The last bright stars were hanging low in the sky when I came up to the water hole. There was the low, questioning nicker from a horse, and a sudden movement, then silence.

My move was just as quick. Leaving the dun standing, reins trailing, I ducked off to the left where a cottonwood made a shadow on the land, and I crouched there, waiting.

Slowly, the moments passed. The dun, weary of waiting when water was so close, walked a few steps toward the hollow, holding his head off to one side to keep from stepping on the reins. This was what I had expected would happen, and what I wanted to happen. Whoever was waiting would be likely to think it was a stray horse.

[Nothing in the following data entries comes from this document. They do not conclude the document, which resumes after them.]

@[simp] theorem State.writeMonitor_phase (s : State) (p : Port) : (s.writeMonitor p).phase = s.phase := by rw [State.writeMonitor_frame]
@[simp] theorem State.writeMonitor_clock (s : State) (p : Port) : (s.writeMonitor p).clock = s.clock := by rw [State.writeMonitor_frame]
@[simp] theorem State.writeMonitor_epoch (s : State) (p : Port) : (s.writeMonitor p).epoch = s.epoch := by rw [State.writeMonitor_frame]
@[simp] theorem State.writeMonitor_tickDue (s : State) (p : Port) : (s.writeMonitor p).tickDue = s.tickDue := by rw [State.writeMonitor_frame]
@[simp] theorem State.writeMonitor_freeWordDue (s : State) (p : Port) : (s.writeMonitor p).freeWordDue = s.freeWordDue := by rw [State.writeMonitor_frame]
@[simp] theorem State.writeMonitor_sessionCounter (s : State) (p : Port) : (s.writeMonitor p).sessionCounter = s.sessionCounter := by rw [State.writeMonitor_frame]
@[simp] theorem State.writeMonitor_links (s : State) (p : Port) : (s.writeMonitor p).links = s.links := by rw [State.writeMonitor_frame]
@[simp] theorem State.writeMonitor_ports (s : State) (p : Port) : (s.writeMonitor p).ports = s.ports := by rw [State.writeMonitor_frame]
@[simp] theorem State.writeMonitor_zones (s : State) (p : Port) : (s.writeMonitor p).zones = s.zones := by rw [State.writeMonitor_frame]
@[simp] theorem State.writeMonitor_tokens (s : State) (p : Port) : (s.writeMonitor p).tokens = s.tokens := by rw [State.writeMonitor_frame]
@[simp] theorem State.writeMonitor_exchange (s : State) (p : Port) : (s.writeMonitor p).exchange = s.exchange := by rw [State.writeMonitor_frame]
@[simp] theorem State.writeMonitor_faults (s : State) (p : Port) : (s.writeMonitor p).faults = s.faults := by rw [State.writeMonitor_frame]
@[simp] theorem State.writeMonitor_overflow (s : State) (p : Port) : (s.writeMonitor p).overflow = s.overflow := by rw [State.writeMonitor_frame]
@[simp] theorem State.writeMonitor_freeDraws (s : State) (p : Port) : (s.writeMonitor p).freeDraws = s.freeDraws := by rw [State.writeMonitor_frame]
@[simp] theorem State.writeMonitor_pending (s : State) (p : Port) : (s.writeMonitor p).pending = s.pending := by rw [State.writeMonitor_frame]
@[simp] theorem State.writeMonitor_session (s : State) (p : Port) (q : Port) : (s.writeMonitor p).session q = s.session q := by simp [State.session]
@[simp] theorem State.writeMonitor_zone (s : State) (p : Port) (z : Nat) : (s.writeMonitor p).zone z = s.zone z := by simp [State.zone]
@[simp] theorem State.writeMonitor_token (s : State) (p : Port) (t : Nat) : (s.writeMonitor p).token t = s.token t := by simp [State.token]
@[simp] theorem State.qualify_phase (s : State) (p : Port) (n : Half) : (s.qualify p n).phase = s.phase := by rw [State.qualify_frame]
@[simp] theorem State.qualify_clock (s : State) (p : Port) (n : Half) : (s.qualify p n).clock = s.clock := by rw [State.qualify_frame]
@[simp] theorem State.qualify_epoch (s : State) (p : Port) (n : Half) : (s.qualify p n).epoch = s.epoch := by rw [State.qualify_frame]
@[simp] theorem State.qualify_tickDue (s : State) (p : Port) (n : Half) : (s.qualify p n).tickDue = s.tickDue := by rw [State.qualify_frame]
@[simp] theorem State.qualify_freeWordDue (s : State) (p : Port) (n : Half) : (s.qualify p n).freeWordDue = s.freeWordDue := by rw [State.qualify_frame]
@[simp] theorem State.qualify_sessionCounter (s : State) (p : Port) (n : Half) : (s.qualify p n).sessionCounter = s.sessionCounter := by rw [State.qualify_frame]
@[simp] theorem State.qualify_links (s : State) (p : Port) (n : Half) : (s.qualify p n).links = s.links := by rw [State.qualify_frame]
@[simp] theorem State.qualify_zones (s : State) (p : Port) (n : Half) : (s.qualify p n).zones = s.zones := by rw [State.qualify_frame]
@[simp] theorem State.qualify_tokens (s : State) (p : Port) (n : Half) : (s.qualify p n).tokens = s.tokens := by rw [State.qualify_frame]
@[simp] theorem State.qualify_exchange (s : State) (p : Port) (n : Half) : (s.qualify p n).exchange = s.exchange := by rw [State.qualify_frame]
@[simp] theorem State.qualify_faults (s : State) (p : Port) (n : Half) : (s.qualify p n).faults = s.faults := by rw [State.qualify_frame]
@[simp] theorem State.qualify_overflow (s : State) (p : Port) (n : Half) : (s.qualify p n).overflow = s.overflow := by rw [State.qualify_frame]
@[simp] theorem State.qualify_freeDraws (s : State) (p : Port) (n : Half) : (s.qualify p n).freeDraws = s.freeDraws := by rw [State.qualify_frame]
@[simp] theorem State.qualify_pending (s : State) (p : Port) (n : Half) : (s.qualify p n).pending = s.pending := by rw [State.qualify_frame]
@[simp] theorem State.qualify_zone (s : State) (p : Port) (n : Half) (z : Nat) : (s.qualify p n).zone z = s.zone z := by simp [State.zone]
@[simp] theorem State.qualify_token (s : State) (p : Port) (n : Half) (t : Nat) : (s.qualify p n).token t = s.token t := by simp [State.token]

Or so I hoped.

The dun was all mustang, however, and not one to go right down into the hollow.

He pricked his ears and whinnied a bit, and from the hollow there was an answering whinny. After a moment the dun walked on, then stopped again. Only this time he stopped because he was close to somebody.

Not moving a muscle, I waited. And then I heard a low, coaxing voice. He was trying to call my horse close enough to lay hand to the reins. The dun, knowing I was out and about, was not likely to let a strange hand reach him. Had he been a stray, lost and wandering, he might have let himself be caught ... at least as long as he had that saddle on him.

Suddenly the dun shied away ... evidently the man had tried to reach for him, which meant he was growing impatient. The dun backed off a step and stood there, and I just waited. Five, maybe ten minutes went by, and then the man stepped from the darkness and reached for the reins. The horse backed off a couple of steps, and I could have kissed him, for the man went after him.

"Hold it!" I spoke loud enough for him to hear, but not too loud, and as I spoke I cocked my rifle.

He made a move as if to dive for shelter, but I spoke again, quickly. "Don't try! You ain't got a chance."

"Who are you?"

"A driftin' man. That there's my horse."

"Thought he was strayed." I had gotten to my feet and started toward him as he spoke. "Didn't see anybody around."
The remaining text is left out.